Otis Rolley has invited the people of Baltimore to share ideas about how to improve Baltimore’s public schools. Here are the details:
WHEN: Wednesday, June 29th, 2011
TIME: 6 – 8 p.m.
WHERE: Huber Memorial Church
5701 York Road
Baltimore, MD 21212
Here are some links, so you can get up to speed before you go:
- Rolley’s Plan: “The Rolley Plan to Improve Baltimore’s Education System for the Future of Our Children and Our City” (PDF)
- My critique: Roll(ey) Call: Why the Frontrunner for Mayor Needs to Revise His Education Plan, ASAP, June 19, 2011
A little note: Since June 19, the Rolley campaign has rephrased its pitch. “Mayoral control” and “vouchers” were initially touted as “radical.” Now, you’ll hear references to “city control” and “helping students escape the worst performing middle schools.”*
- News on the recent cheating revelations, which Rolley referred to in his invitation to tonight’s event: “Cheating, tampering found in city schools,” The Baltimore Sun, Erica L. Green, June 23, 2011
- A light factcheck of Rolley’s criticisms of the current mayor, post cheating revelations: “O Rolley?” City Paper blog, Eric Erickson, Jr., June 23, 2011
Here are two questions I’d like to put on the table:
- Rolley claims his plan has “been proven to work in other cities.” I’m interested to hear which cities and what constitutes proof.

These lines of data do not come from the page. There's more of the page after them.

-- ==== Sys2Proof/Tests/Slice0.lean ====
section
/-! SUPPORT. Smoke tests of WellFormed, small tests of single commands with results taken from the spec, and for every
statement states that meet its hypotheses. -/

namespace Sys2Proof.Tests

open Sys2Proof Sys2Proof.Machine

set_option Elab.async false

/-! ### States -/

/-- A device that runs: powered, trained with 512 GiB, booted, the link up with CXL. -/
def live : State := { State.reset with
  power := { Power.off with vauxGood := true, fuseGood := true, coreGood := true, coreUp := true, cfgReady := true, trained := true, bootDone := true, capGib := 512, perst := false, pAt := some 0 }
  link := { Link.down with up := true, rate := 6, width := 16, cxl := true, l0p := 16, cfg := ⟨[(0x004, 6), (0x150, 9), (0x158, 8)]⟩ }
  supTime := 200000 }

/-- A window of ward 0: 16 MiB of device memory at 0x1000_0000, readable, writable, executable. -/
def win0 : Win := ⟨0x10000000, 0x1000000, 0x2000000, 0x1D⟩

/-- A node of ward 0: two ports, rule ALL, pool 3. -/
def node0 : PlanNode := ⟨0, 0x55, 2, 0, 3, 0, 0, 0x1234, [], 0⟩

/-- Ward 0 owns every tile and engine, ways 0 to 11 of each quarter, scratch way 12. -/
def own0 : Own := ⟨BitVec.allOnes 256, BitVec.allOnes 128, List.replicate 16 0x0FFF, List.replicate 16 0x1000, 64, 1024, 16, 0, 16, 1024⟩

def sec0 : WardSec := ⟨true, 1, [win0], [(3, 1)], [node0], [⟨2, 3, 0, 1, 0x55, 7, 0, 25⟩], []⟩

/-- The live device with a plan: ward 0 with a window, a pool, a node and a pin, and a route to tile 5. -/
def ward : State := { live with fld := ((live.setF (F.LDGW_SHARE_MIN 0) 64).setF (F.LDGW_SHARE_CEIL 0) 1024).fld, plan := { Plan.none with own := ⟨[(0, own0)]⟩, routes := [⟨0, 5, 0xFF, true, 5⟩], wards := ⟨[(0, sec0)]⟩ } }

/-- Tile 0 of ward 0 runs code in its local store at level K. Register 1 points into local store, 6 into the window,
7 below the window, 8 at the control page, 9 into quarter scratch, 10 at a gap of the tile-local region. -/
def tile0 : Tile :=
  (((((({ Tile.init with mode := .running, pc := 0xFFFFF00000000100#64 }.wg 1 0xFFFFF00000000200#64).wg 6 0x10000040#64).wg 7 0x1000#64).wg 8
    0xFFFFF00010000000#64).wg 9 0xFFFFF00020000000#64).wg 10 0xFFFFF00000040000#64).wg 5 5#64

def run (y : Tile) : State := { ward with tiles := ⟨[(0, y)]⟩ }

/-- The same tile at level T. -/
def tileT : Tile := { tile0 with k := false }

/-- The same tile with an invalid stack. -/
def tileS : Tile := tile0.wg 2 0x1000#64

/-- Tile 0 with the word `w` where it fetches next, in its local store. -/
def wordPut (w : W32) (s : State) : State :=
  s.updTile 0 (fun y => { y.lsStore (y.pc.toNat - lsBase) 4 w.toNat with lsBuf := none })

/-- Tile 0 with the word of instruction `c` there; any other command needs no word. -/
def placed (c : Instr) (s : State) : State :=
  match encodeTile c with
  | some w => wordPut w s
  | none => s

/-- The state after tile 0's fetch. -/
def fetchedOf (s : State) : State :=
  match s.fetch 0 with
  | .ok u _ => u
  | _ => s
def aft (c : Instr) (s : State) : State := fetchedOf (placed c s)

def fetchesB (s : State) (w : W32) : Bool :=
  s.tileReady 0 && (s.breakHit 0).isNone && (match s.fetch 0 with | .ok _ v => v == w | _ => false)
def beginsB (c : Instr) (s : State) : Bool := (encodeTile c).any (fun w => fetchesB (placed c s) w && decide (decodeTile 0 w = some c))

theorem fetches_of {s : State} {w : W32} (h : fetchesB s w = true) : s.fetches 0 (fetchedOf s) w := by
  unfold fetchesB at h; unfold State.fetches fetchedOf
  simp only [Bool.and_eq_true, Option.isNone_iff_eq_none] at h
  refine ⟨h.1.1, h.1.2, ?_⟩
  have h2 := h.2; split at h2
  · simp only [beq_iff_eq] at h2; simp [*]
  · cases h2

/-- The word of `c` stands at tile 0's PC, and the tile begins it. -/
theorem begins_of {c : Instr} {s : State} (h : beginsB c s = true) : (placed c s).begins c 0 (aft c s) := by
  unfold beginsB at h
  cases hw : encodeTile c with
  | none => rw [hw] at h; simp at h
  | some w =>
    rw [hw] at h; simp only [Option.any_some, Bool.and_eq_true, decide_eq_true_eq] at h
    exact ⟨w, fetches_of h.1, h.2⟩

- The citywide enrollment model of charter schools undercuts the role that zoned public schools can play in attracting new residents to city neighborhoods. So why is Otis Rolley – a city planner and a parent of a student at Roland Park Elementary/Middle School – pushing so hard for charter schools? (Which are proliferating apace as it is.)
I may not get a chance to ask these questions. So why not start the conversation here? Comments welcome.
* NOTE: In a handout from the town hall meeting itself, the campaign refers to vouchers as “opportunity scholarships.”